• Aim of the exercise
When you reproduce the listing below, keep every entry exactly as written.
*** Input records
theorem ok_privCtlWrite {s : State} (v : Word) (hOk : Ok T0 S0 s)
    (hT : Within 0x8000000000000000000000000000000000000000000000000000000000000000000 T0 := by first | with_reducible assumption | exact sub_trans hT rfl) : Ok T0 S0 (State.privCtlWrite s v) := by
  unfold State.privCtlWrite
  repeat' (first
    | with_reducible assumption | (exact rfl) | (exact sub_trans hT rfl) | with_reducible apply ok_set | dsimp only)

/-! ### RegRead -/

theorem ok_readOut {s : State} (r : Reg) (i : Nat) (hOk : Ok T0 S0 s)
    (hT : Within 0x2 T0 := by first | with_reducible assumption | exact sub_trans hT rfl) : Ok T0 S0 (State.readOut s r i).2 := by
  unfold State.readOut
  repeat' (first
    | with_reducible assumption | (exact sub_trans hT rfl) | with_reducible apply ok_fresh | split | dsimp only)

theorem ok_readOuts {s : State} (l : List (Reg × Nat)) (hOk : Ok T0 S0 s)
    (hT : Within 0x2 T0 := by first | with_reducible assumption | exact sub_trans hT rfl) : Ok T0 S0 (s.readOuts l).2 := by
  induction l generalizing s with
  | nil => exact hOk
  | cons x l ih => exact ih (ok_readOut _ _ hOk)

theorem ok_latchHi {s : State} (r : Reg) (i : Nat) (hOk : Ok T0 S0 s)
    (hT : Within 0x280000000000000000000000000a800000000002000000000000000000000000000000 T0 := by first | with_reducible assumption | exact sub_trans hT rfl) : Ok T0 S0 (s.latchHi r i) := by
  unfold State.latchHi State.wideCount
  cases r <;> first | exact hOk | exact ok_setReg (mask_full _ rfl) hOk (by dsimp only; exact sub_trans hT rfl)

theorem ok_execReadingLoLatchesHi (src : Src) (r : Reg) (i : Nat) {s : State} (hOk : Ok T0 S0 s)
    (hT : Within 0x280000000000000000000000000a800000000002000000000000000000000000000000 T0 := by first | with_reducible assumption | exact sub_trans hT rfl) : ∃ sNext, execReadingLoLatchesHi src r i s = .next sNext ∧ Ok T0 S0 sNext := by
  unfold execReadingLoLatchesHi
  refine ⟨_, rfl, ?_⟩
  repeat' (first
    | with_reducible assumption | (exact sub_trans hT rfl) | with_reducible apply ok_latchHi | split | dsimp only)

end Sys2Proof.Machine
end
******
• Your response
theorem ok_privCtlWrite {s : State} (v : Word) (hOk : Ok T0 S0 s)
    (hT : Within 0x8000000000000000000000000000000000000000000000000000000000000000000 T0 := by first | with_reducible assumption | exact sub_trans hT rfl) : Ok T0 S0 (State.privCtlWrite s v) := by
  unfold State.privCtlWrite
  repeat' (first
    | with_reducible assumption | (exact rfl) | (exact sub_trans hT rfl) | with_reducible apply ok_set | dsimp only)

/-! ### RegRead -/

theorem ok_readOut {s : State} (r : Reg) (i : Nat) (hOk : Ok T0 S0 s)
    (hT : Within 0x2 T0 := by first | with_reducible assumption | exact sub_trans hT rfl) : Ok T0 S0 (State.readOut s r i).2 := by
  unfold State.readOut
  repeat' (first
    | with_reducible assumption | (exact sub_trans hT rfl) | with_reducible apply ok_fresh | split | dsimp only)

theorem ok_readOuts {s : State} (l : List (Reg × Nat)) (hOk : Ok T0 S0 s)
    (hT : Within 0x2 T0 := by first | with_reducible assumption | exact sub_trans hT rfl) : Ok T0 S0 (s.readOuts l).2 := by
  induction l generalizing s with
  | nil => exact hOk
  | cons x l ih => exact ih (ok_readOut _ _ hOk)

theorem ok_latchHi {s : State} (r : Reg) (i : Nat) (hOk : Ok T0 S0 s)
    (hT : Within 0x280000000000000000000000000a800000000002000000000000000000000000000000 T0 := by first | with_reducible assumption | exact sub_trans hT rfl) : Ok T0 S0 (s.latchHi r i) := by
  unfold State.latchHi State.wideCount
  cases r <;> first | exact hOk | exact ok_setReg (mask_full _ rfl) hOk (by dsimp only; exact sub_trans hT rfl)

theorem ok_execReadingLoLatchesHi (src : Src) (r : Reg) (i : Nat) {s : State} (hOk : Ok T0 S0 s)
    (hT : Within 0x280000000000000000000000000a800000000002000000000000000000000000000000 T0 := by first | with_reducible assumption | exact sub_trans hT rfl) : ∃ sNext, execReadingLoLatchesHi src r i s = .next sNext ∧ Ok T0 S0 sNext := by
  unfold execReadingLoLatchesHi
  refine ⟨_, rfl, ?_⟩
  repeat' (first
    | with_reducible assumption | (exact sub_trans hT rfl) | with_reducible apply ok_latchHi | split | dsimp only)

end Sys2Proof.Machine
end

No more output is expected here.